I used to think similarly but differently. In my case
I thought of him as a "STALLER" for not more aggressively
changing Emacs to keep up with GUIs, with better languages
than elisp, with better ways to implement text buffers,
and so forth.

One day I woke up and realized: hey, I've been using this same
damn program for 15 years (and now, today, more than 20). I
use it every day. I'm annoyed on systems that lack it. It
satisfies me, as a user, in ways that almost no other program
I've used for a long time does.

Aha - I realized. He must be doing something right.

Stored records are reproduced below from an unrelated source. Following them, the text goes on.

-- ==== Sys2Proof/Machine/EngineSteps.lean ====
section
/-!
DEFINITION. The steps that engine queues take (spec/02_ordering_machine.md R39; R289 to R292, R305 to R307, R343, R353, R380, R391, R393,
R407, R412, R414): EngineStart, Discard, Commit, Complete, the pieces, the residue verdict and the acknowledgement of a remote write.
-/
namespace Sys2Proof.Machine

/-- A crew that does not hold the MXE has its commands leave without effect: it signed them before it gave the MXE up. (DEDUCED,
log 80) -/
def State.unheld (s : State) (e : EngineId) (c : Cmd) : Bool :=
  match e with
  | .mxe core => (s.core core).holder ≠ some c.crew
  | _ => false

/-- Whether the queue lets a queued command start or be discarded. -/
def State.mayStart (s : State) (e : EngineId) (elders : List Cmd) (c : Cmd) : Bool :=
  c.phase = .queued && !s.cmdHeld c && match e with
    | .mxe _ => mxeMayStart elders c
    | .copy _ => copyMayStart s e elders c
    | .starter _ => starterMayStart s e elders c

/-- The scratchpad words that an engine's command descriptor is read from have no error (R464). -/
def descSpan (e : EngineId) (c : Cmd) : List Span :=
  match e with
  | .mxe _ => []
  | _ => if c.phase = .queued then [⟨false, c.addrA.toNat, 64, 0, 1, 0x0B⟩] else []

/-- What a command finds that takes EngineStart, or goes on with it. -/
def State.tryStart (s : State) (e : EngineId) (c : Cmd) : Start × State × StarterProg :=
  match s.badSpan c.core c.crew (descSpan e c) with
  | some a => (.wait c.work, s.consumeSram c.core c.crew a, c.prog)
  | none => match e with
    | .mxe _ => let r := if isTile c.instr then tileStart s c else matrixStart s c; (r.1, r.2, c.prog)
    | .copy _ => let r := copyStart s c; (r.1, r.2, c.prog)
    | .starter q => starterStart s q c

/-- Whether a command forms results that a residue verdict follows (R305, R414). -/
def hasResidue (e : EngineId) (i : Instr) : Bool :=
  match e with
  | .mxe _ => contributes i
  | .copy _ => false
  | .starter _ => !isSfetch i

/-- The scratchpad destinations known at EngineStart: those of a Starter command are in its descriptor. -/
def State.startDest (s : State) (e : EngineId) (c : Cmd) (w : Work) : List (Nat × Nat × Nat) :=
  match e with
  | .starter _ => starterDest s c.core c.crew c.instr w.desc ((w.index.length + 15) / 16 * 16)
  | _ => c.dest

/-- EngineStart gives what it gives: the command is ready, has a fault to report, or stays started until its memory is there (R321). -/
def State.startWith (s : State) (e : EngineId) (c : Cmd) : Start → StarterProg → State
  | .run w, p =>
    s.putCmd e { c with phase := .started, work := { w with ready := true }, prog := p, residue := hasResidue e c.instr,
                        dest := s.startDest e c w }
  | .wait w, _ => s.putCmd e { c with phase := .started, work := w }
  | .fault f, _ => s.putCmd e { c with fault := some f, work := { c.work with desc := s.badDesc e c } }

/-- ENGINE START of a queued command, or its continuation where it reads memory that is not there yet. -/
def execEngineStart (e : EngineId) (cmd : Nat) (s : State) : Out :=
  match s.findCmd e cmd with
  | some (elders, c) =>
    if c.fault.isSome || s.cmdHeld c then .next s
    else if c.phase = .queued then
      if !s.mayStart e elders c || s.guardOf c ≠ .run || s.unheld e c then .next s
      else if isFence c.instr then .next (s.endCmd e c 0 false none)
      else let r := s.tryStart e c; .next (r.2.1.startWith e c r.1 r.2.2)
    else if c.phase = .started && !c.work.ready then let r := s.tryStart e c; .next (r.2.1.startWith e c r.1 r.2.2)
    else .next s
  | none => .next s

/-- The command leaves without its effect: its registers are released unwritten, and its record is held. -/
def State.drop (s : State) (e : EngineId) (c : Cmd) (status arg : Nat) (fault : Option (Nat × Dword × Nat)) : State :=
  let s := s.releaseRegs c fun _ => []
  let s := match e with
    | .mxe _ => s
    | _ => s.holdRecord e c status arg
  s.endCmd e c status (status = 1) fault

/-- DISCARD: of a command whose guard resolved against its polarity, of one that its crew may not run, and of one that has met a fault
before it wrote. -/
def execDiscard (e : EngineId) (cmd : Nat) (s : State) : Out :=
  match s.findCmd e cmd with
  | some (elders, c) =>
    match c.fault with
    | some f =>
      if c.phase = .queued || !c.work.ready then .next (s.drop e c 2 f.1 (some f))
      else match e with
        | .mxe _ => .next (if c.outstanding = 0 then s.drop e c 2 f.1 (some f) else s)
        | _ => .next s
    | none =>
      if !s.mayStart e elders c then .next s
      else if s.unheld e c then .next (s.drop e c 1 0 none)
      else match s.guardOf c with
        | .against => .next (s.drop e c 1 0 none)
        | .unresolved => .next s
        | .run => .next s
  | none => .next s

/-- A matrix command past its Commit: its bytes stand, and are written even where its gang is contained (R307, R448). -/
def Cmd.standing (c : Cmd) : Bool := c.phase = .committed && !isTile c.instr

/-- Whether an MXE command may commit, or go on with a commit of several stages: in queue order, with the verdicts that R307 and R340
ask for. -/
def State.mayCommit (s : State) (elders : List Cmd) (c : Cmd) : Bool :=
  ((c.phase = .started && c.work.ready) || (c.phase = .committed && (!c.work.jobs.isEmpty || !c.work.todo.isEmpty))) && c.fault.isNone &&
  (c.standing || !s.cmdHeld c) && elders.all (fun d => d.phase = .committed) && !residueHolds (s.core c.core) c && (!isTile c.instr || !c.residue)

def execCommit (e : EngineId) (cmd : Nat) (s : State) : Out :=
  match s.findCmd e cmd with
  | some (elders, c) =>
    match e with
    | .mxe _ => .next (if !s.mayCommit elders c then s
        else if !c.work.todo.isEmpty then s.flush e c fun _ => true
        else if isTile c.instr then tileCommit s c else matrixCommit s c)
    | .copy _ => .next (if s.cmdHeld c then s else copyPiece s e c)
    | .starter q => .next (if s.cmdHeld c then s else starterPiece s q c)
  | none => .next s

/-- The status predicate of a tile command (R353). -/
def statusWrites (c : Cmd) : List (Dst × Word) :=
  match statusPred c.form with
  | some p => [(Dst.p p, if c.status = 0 then 1 else 0)]
  | none => []

/-- Registers that a command writes at Complete: the status of a tile command. The registers of spz and tinfo were written at their
Commit (R318, R357). -/
def State.completeRegs (s : State) (c : Cmd) : State :=
  match c.instr with
  | .tinfo _ => s
  | i => if isTile i then s.releaseRegs c fun _ => statusWrites c else s

/-- Whether an MXE command may complete. -/
def mxeEnded (c : Cmd) : Bool :=
  c.phase = .committed && c.work.jobs.isEmpty && c.work.todo.isEmpty && c.outstanding = 0 && !c.residue && c.fault.isNone

def execComplete (e : EngineId) (cmd : Nat) (s : State) : Out :=
  match s.findCmd e cmd with
  | some (_, c) =>
    match e with
    | .mxe _ => .next (if mxeEnded c then (s.completeRegs c).endCmd e c c.status false none else s)
    | .copy _ =>
      let st := copyStatus c
      .next (if copyEnded c then (s.holdRecord e c st.1 st.2).endCmd e c st.1 false c.fault else s)
    | .starter _ =>
      let st := starterStatus c
      .next (if starterEnded c then (s.holdRecord e c st.1 st.2).endCmd e c st.1 false c.fault else s)
  | none => .next s

def execCopyPiece (core cmd : Nat) (s : State) : Out :=
  match s.findCmd (.copy core) cmd with
  | some (_, c) => .next (if s.cmdHeld c then s else copyPiece s (.copy core) c)
  | none => .next s

def execStarterPiece (cluster cmd : Nat) (s : State) : Out :=
  match s.findCmd (.starter cluster) cmd with
  | some (_, c) => .next (if s.cmdHeld c then s else starterPiece s cluster c)
  | none => .next s

/-- The residue verdict of a started command. A failure contains the gang of the holding crew, TRIG 3. -/
def execResidueVerdict (e : EngineId) (cmd : Nat) (pass : Bool) (s : State) : Out :=
  match s.findCmd e cmd with
  | some (_, c) =>
    if c.phase = .queued || !c.residue then .next s
    else if pass then .next ((s.putCmd e { c with residue := false }).updCore c.core fun k => k.settleLedger c.id)
    else .next (s.raise c.core c.crew 3 0 0)
  | none => .next s

/-- Bank slots of a command (R213, R249): a committed one writes the bytes of the range that it has yet to write; one that has its
EngineStart under way, or stands between pieces, reads those that it will use. -/
def State.bank (s : State) (e : EngineId) (cmd core addr len : Nat) : State :=
  let inside (key : Nat) : Bool := arrayKey core addr ≤ key && key < arrayKey core addr + len
  match s.findCmd e cmd with
  | none => s
  | some (elders, c) =>
    let read (c : Cmd) : State :=
      match s.badAt c.core c.crew [(core, addr, len)] with
      | some a => s.consumeSram c.core c.crew a
      | none =>
        let bytes := (s.core core).scratch.readBytes addr len
        let keys := (List.range len).map fun i => arrayKey core (addr + i)
        s.putCmd e { c with phase := .started, work := { c.work with early := keys.zip bytes ++ c.work.early } }
    let pieces := match e with | .mxe _ => false | _ => true
    if c.fault.isSome || (s.cmdHeld c && !c.standing) then s
    else if !c.work.todo.isEmpty then s.flush e c inside
    else if c.phase = .queued then
      if !s.mayStart e elders c || s.guardOf c ≠ .run || s.unheld e c || isFence c.instr then s
      else match e with
        | .mxe _ => read c
        | .copy _ => match s.readDesc c with
          | some x => read { c with work := { c.work with desc := x } }
          | none => s
        | .starter _ => match s.readCmdDesc c with
          | some x => read { c with work := { c.work with desc := x } }
          | none => s
    else if c.phase = .started && (!c.work.ready || pieces) then read c
    else s

def execRemoteWriteAck (core cmd : Nat) (s : State) : Out :=
  match s.findCmd (.copy core) cmd with
  | some (_, c) =>
    if c.outstanding = 0 || !isTcopy c.instr || (copyDesc c.work.desc).dsp ≠ 2 then .next s
    else .next (s.putCmd (.copy core) { c with outstanding := c.outstanding - 1, acked := c.acked + 1, sentAt := s.cycle })
  | none => .next (s.drainAck (.copy core) cmd)

/-! ## A destination does not answer (R229, R235, R321, R385, R470) -/

/-- A command learns that a far line it waits for is out of reach; of several the lowest address stands. -/
def State.farFault (s : State) (e : EngineId) (id addr kind : Nat) : State :=
  match s.findCmd e id with
  | some (_, c) =>
    let low := match c.fault with
      | some f => if f.1 = 0x0D && decide (f.2.1.toNat ≤ addr) then some f else some (0x0D, BitVec.ofNat 64 addr, kind)
      | none => some (0x0D, BitVec.ofNat 64 addr, kind)
    s.putCmd e { c with fault := low }
  | none => s

/-- A remote tcopy to the destination stops at its piece (R385). -/
def unreachableCopy (dest : Dest) (c : Cmd) : Cmd :=
  let d := copyDesc c.work.desc
  if c.phase ≠ .queued && isTcopy c.instr && d.dsp = 2 && Dest.peer d.idx = dest && c.outstanding ≠ 0 then
    { c with unreachable := true, outstanding := 0 }
  else c

end Sys2Proof.Machine
end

And it became way more interesting to try to understand
what he's doing right than to focus exclusively on what he's
doing wrong.

On the documentation thing ... well:

Stallman's code (and code descended from Stallman's code)
tends to annoy me with its sparcity of good commenting,
its long, convoluted functions, its sometimes wacky choices
of how to structure module dependencies, its horrific approach
to portability.....

Problem is, though, than when I've had to actually work
on any of that code? Yeah, it takes some hours or days
of study to puzzle it out - weeks even - but then once
you've "got it" you've got it. It's actually fairly lucid
in spite of the style.

One of the things he does right is not overly documenting
the code. First, it's a lot of work. Second, the folks
that wind up contributing the most to it learn a lot and learn
it well by puzzling it out a bit first on their own.
Yes, really. I'm not suggesting weak internals documentation
and all the other aspects as a general style that everyone
should adapt. I do think it slows some things down.
Yet in some cases, like Emacs, .... well, it's hard to argue
with success, ain't it?





> All Richard Stallman has to do is to hand draw the data-structures and
> architecture of the various programs. Give references to the places
> where he got the ideas.

Isn't that (the drawing) something you could do?

As for where he got the ideas: a lot of Emacs architecture is
based on common knowledge ideas, some on the order of 40 years
old. There's not a lot that isn't original in the core
architecture that one would normally want cites about.